[TO DO] In the entries that follow, the line with "(RegFile.read isa p.smramReg).getLsbD 7" opens the range and the line with "r).params = s.params := rfl" closes it; repeat that range exactly, both lines included.

[DATA]

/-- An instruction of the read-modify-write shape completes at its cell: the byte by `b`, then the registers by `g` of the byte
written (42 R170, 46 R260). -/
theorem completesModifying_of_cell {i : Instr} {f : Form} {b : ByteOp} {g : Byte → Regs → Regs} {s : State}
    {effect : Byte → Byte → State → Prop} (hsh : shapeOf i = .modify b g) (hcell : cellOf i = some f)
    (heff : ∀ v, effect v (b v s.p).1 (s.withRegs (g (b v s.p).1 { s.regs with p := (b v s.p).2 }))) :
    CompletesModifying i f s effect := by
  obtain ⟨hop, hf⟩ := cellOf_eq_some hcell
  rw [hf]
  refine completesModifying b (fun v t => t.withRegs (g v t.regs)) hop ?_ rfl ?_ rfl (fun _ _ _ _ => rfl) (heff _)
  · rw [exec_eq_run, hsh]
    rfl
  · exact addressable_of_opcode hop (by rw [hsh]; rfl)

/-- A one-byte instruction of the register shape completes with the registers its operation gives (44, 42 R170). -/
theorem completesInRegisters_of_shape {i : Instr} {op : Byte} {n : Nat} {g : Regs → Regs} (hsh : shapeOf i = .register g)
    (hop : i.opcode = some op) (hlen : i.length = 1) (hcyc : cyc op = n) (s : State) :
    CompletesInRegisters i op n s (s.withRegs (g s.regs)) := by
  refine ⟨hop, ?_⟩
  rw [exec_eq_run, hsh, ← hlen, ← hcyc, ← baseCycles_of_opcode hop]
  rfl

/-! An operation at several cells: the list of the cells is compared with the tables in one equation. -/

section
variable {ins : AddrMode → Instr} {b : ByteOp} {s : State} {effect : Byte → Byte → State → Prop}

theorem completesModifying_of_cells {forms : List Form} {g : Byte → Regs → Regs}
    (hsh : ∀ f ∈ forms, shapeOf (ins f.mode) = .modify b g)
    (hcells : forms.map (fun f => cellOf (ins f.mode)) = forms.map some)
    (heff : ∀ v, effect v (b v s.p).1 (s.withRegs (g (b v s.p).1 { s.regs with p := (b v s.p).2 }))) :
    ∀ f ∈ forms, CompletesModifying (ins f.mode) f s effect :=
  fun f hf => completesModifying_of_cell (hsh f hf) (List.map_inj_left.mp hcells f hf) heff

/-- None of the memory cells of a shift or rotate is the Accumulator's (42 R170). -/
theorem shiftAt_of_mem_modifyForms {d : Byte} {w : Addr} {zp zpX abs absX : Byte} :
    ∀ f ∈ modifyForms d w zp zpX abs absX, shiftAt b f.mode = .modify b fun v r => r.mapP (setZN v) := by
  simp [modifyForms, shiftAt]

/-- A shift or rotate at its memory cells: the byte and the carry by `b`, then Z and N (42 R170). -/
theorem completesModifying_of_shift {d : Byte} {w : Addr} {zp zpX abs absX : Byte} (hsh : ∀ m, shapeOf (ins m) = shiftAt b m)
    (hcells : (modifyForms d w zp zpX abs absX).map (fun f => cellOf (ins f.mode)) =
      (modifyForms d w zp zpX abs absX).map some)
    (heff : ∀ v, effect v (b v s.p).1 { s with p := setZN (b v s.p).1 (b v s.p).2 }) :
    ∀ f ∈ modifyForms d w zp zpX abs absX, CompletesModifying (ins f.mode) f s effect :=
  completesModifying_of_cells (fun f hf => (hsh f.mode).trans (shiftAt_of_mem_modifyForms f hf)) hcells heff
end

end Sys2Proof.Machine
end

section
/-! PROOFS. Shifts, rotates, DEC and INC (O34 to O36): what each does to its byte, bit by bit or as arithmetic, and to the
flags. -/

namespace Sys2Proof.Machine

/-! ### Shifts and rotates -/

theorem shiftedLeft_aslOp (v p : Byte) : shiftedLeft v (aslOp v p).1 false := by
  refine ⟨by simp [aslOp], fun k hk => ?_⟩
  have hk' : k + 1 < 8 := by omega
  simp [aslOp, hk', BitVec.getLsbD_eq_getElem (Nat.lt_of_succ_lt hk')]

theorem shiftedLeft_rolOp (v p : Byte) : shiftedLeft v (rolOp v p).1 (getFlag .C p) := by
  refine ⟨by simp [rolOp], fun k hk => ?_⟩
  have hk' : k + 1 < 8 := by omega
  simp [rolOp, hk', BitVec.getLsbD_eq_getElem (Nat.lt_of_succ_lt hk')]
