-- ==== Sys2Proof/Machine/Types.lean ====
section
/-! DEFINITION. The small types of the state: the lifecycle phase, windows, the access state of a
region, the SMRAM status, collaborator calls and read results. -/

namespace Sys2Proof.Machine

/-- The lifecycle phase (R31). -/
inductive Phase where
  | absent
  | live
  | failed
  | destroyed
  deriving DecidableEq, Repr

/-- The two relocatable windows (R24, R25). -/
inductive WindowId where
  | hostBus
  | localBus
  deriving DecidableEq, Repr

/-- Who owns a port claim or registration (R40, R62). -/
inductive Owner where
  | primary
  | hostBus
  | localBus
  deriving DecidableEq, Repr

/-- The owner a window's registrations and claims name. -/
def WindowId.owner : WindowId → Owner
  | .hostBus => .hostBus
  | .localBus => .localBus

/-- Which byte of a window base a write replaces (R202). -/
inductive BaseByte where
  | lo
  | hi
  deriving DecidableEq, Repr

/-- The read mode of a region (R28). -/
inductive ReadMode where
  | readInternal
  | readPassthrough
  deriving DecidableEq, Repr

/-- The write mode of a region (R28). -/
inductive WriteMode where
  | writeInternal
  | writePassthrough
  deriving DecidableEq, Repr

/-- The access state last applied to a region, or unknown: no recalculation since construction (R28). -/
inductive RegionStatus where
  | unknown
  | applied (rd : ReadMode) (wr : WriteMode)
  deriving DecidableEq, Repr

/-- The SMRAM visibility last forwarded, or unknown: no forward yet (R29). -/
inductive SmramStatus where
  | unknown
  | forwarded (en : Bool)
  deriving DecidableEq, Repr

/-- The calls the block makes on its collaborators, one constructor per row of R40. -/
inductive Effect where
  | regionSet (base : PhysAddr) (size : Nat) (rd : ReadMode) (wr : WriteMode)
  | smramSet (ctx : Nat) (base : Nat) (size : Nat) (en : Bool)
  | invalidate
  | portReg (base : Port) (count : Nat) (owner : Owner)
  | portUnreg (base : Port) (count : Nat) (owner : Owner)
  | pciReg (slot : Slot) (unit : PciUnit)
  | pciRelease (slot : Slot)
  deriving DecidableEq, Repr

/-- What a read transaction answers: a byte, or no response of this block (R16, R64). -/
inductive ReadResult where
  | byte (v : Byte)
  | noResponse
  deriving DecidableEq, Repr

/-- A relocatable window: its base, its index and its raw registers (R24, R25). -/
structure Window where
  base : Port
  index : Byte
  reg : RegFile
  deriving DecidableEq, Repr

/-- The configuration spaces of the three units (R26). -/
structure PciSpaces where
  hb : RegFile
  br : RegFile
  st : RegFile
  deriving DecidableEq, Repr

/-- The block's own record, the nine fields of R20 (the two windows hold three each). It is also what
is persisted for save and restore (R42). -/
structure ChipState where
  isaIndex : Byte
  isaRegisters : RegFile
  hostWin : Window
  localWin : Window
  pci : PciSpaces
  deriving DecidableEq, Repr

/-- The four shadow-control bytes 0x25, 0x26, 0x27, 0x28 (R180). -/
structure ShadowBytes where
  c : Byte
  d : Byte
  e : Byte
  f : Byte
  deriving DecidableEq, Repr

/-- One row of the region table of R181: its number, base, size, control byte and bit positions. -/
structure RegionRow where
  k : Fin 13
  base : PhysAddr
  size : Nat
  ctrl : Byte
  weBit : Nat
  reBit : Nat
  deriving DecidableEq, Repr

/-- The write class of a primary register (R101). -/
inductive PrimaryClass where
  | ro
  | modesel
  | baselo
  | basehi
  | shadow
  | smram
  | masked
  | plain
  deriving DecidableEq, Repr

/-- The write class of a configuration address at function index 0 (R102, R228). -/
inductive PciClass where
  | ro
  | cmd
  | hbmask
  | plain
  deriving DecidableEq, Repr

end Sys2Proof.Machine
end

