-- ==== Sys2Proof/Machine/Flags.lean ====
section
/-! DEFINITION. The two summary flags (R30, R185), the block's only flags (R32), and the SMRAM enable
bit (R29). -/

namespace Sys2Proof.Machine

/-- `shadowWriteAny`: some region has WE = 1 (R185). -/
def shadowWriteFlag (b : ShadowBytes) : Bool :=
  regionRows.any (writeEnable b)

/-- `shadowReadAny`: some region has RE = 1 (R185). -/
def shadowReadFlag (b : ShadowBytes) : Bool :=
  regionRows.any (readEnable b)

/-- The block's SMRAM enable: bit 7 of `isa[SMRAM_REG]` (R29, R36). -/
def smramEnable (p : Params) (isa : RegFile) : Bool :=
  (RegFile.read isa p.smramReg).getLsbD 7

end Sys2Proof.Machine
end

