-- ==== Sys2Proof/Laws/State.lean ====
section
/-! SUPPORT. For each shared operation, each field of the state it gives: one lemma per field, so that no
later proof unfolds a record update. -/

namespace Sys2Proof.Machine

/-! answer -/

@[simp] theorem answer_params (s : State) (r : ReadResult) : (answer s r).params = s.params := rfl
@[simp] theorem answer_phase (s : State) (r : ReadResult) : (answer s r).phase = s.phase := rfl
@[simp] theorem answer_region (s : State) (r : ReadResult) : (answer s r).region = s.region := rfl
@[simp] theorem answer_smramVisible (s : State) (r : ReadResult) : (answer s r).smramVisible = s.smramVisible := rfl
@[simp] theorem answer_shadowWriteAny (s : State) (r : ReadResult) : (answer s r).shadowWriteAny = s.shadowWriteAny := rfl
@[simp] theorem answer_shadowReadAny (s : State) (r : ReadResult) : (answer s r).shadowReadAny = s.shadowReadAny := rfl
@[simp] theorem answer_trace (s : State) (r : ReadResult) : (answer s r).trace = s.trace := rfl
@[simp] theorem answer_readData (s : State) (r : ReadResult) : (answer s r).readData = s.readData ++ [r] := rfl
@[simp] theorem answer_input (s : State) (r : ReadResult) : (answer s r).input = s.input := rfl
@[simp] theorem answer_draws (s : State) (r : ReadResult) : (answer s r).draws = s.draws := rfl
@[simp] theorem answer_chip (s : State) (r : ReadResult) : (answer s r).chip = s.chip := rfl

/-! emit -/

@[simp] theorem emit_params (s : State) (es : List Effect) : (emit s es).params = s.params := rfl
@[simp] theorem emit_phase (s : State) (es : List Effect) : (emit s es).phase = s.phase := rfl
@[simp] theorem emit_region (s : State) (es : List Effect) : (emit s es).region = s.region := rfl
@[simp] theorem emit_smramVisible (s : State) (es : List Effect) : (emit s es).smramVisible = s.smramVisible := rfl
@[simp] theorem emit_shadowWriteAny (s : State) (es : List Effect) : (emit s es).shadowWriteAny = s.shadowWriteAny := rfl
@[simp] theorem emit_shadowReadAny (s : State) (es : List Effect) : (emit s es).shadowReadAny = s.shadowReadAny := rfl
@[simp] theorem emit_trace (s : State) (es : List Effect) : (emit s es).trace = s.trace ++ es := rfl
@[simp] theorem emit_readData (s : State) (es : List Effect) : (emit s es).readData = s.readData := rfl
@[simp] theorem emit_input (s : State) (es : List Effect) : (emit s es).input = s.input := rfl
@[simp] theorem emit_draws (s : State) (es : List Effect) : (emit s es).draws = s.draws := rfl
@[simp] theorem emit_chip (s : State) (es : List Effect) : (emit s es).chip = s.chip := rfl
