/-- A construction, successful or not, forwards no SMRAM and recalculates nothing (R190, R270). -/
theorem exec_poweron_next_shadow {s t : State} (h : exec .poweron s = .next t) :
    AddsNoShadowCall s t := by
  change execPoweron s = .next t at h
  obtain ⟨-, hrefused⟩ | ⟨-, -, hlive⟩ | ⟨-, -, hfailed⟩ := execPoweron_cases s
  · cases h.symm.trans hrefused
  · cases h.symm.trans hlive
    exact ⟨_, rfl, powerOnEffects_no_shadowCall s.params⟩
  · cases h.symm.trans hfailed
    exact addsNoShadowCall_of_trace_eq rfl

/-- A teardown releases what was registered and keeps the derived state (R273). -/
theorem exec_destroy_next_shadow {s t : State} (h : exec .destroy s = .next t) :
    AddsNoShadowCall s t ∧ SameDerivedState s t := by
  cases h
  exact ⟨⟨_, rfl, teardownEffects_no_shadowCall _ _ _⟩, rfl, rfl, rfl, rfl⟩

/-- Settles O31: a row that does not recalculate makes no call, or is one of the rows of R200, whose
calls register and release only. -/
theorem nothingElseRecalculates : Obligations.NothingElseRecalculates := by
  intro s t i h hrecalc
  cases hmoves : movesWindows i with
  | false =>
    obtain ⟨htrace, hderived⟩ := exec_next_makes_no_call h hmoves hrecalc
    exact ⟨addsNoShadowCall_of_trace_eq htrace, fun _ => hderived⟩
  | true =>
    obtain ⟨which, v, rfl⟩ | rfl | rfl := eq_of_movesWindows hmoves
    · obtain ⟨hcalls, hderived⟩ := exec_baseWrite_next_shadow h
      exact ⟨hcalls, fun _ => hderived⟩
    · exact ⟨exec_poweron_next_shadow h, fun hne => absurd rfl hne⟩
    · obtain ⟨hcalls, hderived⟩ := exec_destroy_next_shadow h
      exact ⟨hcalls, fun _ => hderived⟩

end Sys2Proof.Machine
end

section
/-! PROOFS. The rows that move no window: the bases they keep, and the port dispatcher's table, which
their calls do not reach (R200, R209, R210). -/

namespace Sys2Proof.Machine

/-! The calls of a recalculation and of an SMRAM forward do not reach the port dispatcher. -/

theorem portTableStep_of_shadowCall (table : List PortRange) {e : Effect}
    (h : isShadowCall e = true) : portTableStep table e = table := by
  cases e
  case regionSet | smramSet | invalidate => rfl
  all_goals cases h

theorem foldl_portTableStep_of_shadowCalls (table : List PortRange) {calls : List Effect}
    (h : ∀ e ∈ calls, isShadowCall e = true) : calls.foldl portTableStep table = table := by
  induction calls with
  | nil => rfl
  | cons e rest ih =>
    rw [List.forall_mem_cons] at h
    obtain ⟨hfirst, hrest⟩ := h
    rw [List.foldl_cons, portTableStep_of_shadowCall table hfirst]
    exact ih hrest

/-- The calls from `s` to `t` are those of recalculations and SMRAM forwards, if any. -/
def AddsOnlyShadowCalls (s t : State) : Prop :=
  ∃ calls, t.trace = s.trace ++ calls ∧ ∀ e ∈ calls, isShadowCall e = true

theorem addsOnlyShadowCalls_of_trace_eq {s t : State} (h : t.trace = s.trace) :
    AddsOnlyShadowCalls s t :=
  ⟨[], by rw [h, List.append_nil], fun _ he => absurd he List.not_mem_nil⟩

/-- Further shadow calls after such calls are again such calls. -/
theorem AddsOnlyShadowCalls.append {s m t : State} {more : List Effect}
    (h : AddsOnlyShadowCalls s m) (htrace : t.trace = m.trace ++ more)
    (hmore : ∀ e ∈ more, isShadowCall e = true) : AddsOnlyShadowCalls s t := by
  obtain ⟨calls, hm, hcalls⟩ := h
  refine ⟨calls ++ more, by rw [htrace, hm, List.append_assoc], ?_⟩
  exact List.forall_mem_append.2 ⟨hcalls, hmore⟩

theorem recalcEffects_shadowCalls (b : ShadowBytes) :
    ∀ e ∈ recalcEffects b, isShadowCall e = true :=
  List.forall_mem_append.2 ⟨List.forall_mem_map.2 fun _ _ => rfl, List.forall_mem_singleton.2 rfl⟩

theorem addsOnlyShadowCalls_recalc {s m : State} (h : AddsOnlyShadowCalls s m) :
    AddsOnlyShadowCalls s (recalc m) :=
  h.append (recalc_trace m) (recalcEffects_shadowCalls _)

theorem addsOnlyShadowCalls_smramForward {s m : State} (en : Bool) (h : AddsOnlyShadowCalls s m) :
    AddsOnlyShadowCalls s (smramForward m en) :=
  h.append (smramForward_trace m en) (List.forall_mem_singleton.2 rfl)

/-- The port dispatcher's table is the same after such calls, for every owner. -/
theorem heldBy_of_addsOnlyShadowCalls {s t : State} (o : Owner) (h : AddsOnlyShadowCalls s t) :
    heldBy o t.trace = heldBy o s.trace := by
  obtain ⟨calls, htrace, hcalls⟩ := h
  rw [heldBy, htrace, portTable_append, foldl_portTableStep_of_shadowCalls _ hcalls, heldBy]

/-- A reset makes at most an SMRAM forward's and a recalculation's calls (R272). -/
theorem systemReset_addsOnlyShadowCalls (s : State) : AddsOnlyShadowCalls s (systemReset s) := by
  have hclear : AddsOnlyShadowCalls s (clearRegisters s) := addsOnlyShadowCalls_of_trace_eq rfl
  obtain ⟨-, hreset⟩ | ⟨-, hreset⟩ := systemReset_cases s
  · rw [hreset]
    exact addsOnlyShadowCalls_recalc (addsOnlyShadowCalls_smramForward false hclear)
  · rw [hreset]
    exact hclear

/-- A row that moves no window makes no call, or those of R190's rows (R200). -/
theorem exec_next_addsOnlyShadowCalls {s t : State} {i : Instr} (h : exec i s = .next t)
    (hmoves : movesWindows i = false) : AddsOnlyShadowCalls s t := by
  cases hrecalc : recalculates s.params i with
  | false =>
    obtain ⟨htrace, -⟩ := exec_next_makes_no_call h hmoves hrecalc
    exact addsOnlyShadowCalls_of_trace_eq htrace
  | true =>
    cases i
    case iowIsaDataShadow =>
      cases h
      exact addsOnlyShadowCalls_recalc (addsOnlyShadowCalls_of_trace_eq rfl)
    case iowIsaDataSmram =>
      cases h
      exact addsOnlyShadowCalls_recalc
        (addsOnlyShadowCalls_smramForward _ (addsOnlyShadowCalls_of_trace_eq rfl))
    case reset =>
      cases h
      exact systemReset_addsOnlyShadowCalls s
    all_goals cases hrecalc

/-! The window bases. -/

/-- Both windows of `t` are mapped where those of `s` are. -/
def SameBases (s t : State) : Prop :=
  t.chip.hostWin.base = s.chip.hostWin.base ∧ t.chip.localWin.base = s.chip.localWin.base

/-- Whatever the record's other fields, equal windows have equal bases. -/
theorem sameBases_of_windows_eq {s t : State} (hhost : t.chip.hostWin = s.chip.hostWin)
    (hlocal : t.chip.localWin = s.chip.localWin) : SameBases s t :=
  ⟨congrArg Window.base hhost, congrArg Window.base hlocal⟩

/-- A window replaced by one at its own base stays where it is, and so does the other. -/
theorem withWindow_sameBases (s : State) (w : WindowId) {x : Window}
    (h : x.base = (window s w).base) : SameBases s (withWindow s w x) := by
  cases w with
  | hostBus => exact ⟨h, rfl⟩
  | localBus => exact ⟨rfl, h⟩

[TASK SOLUTION]
  (RegFile.read isa p.smramReg).getLsbD 7

end Sys2Proof.Machine
end

-- ==== Sys2Proof/Laws/State.lean ====
section
/-! SUPPORT. For each shared operation, each field of the state it gives: one lemma per field, so that no
later proof unfolds a record update. -/

namespace Sys2Proof.Machine

/-! answer -/

@[simp] theorem answer_params (s : State) (r : ReadResult) : (answer s r).params = s.params := rfl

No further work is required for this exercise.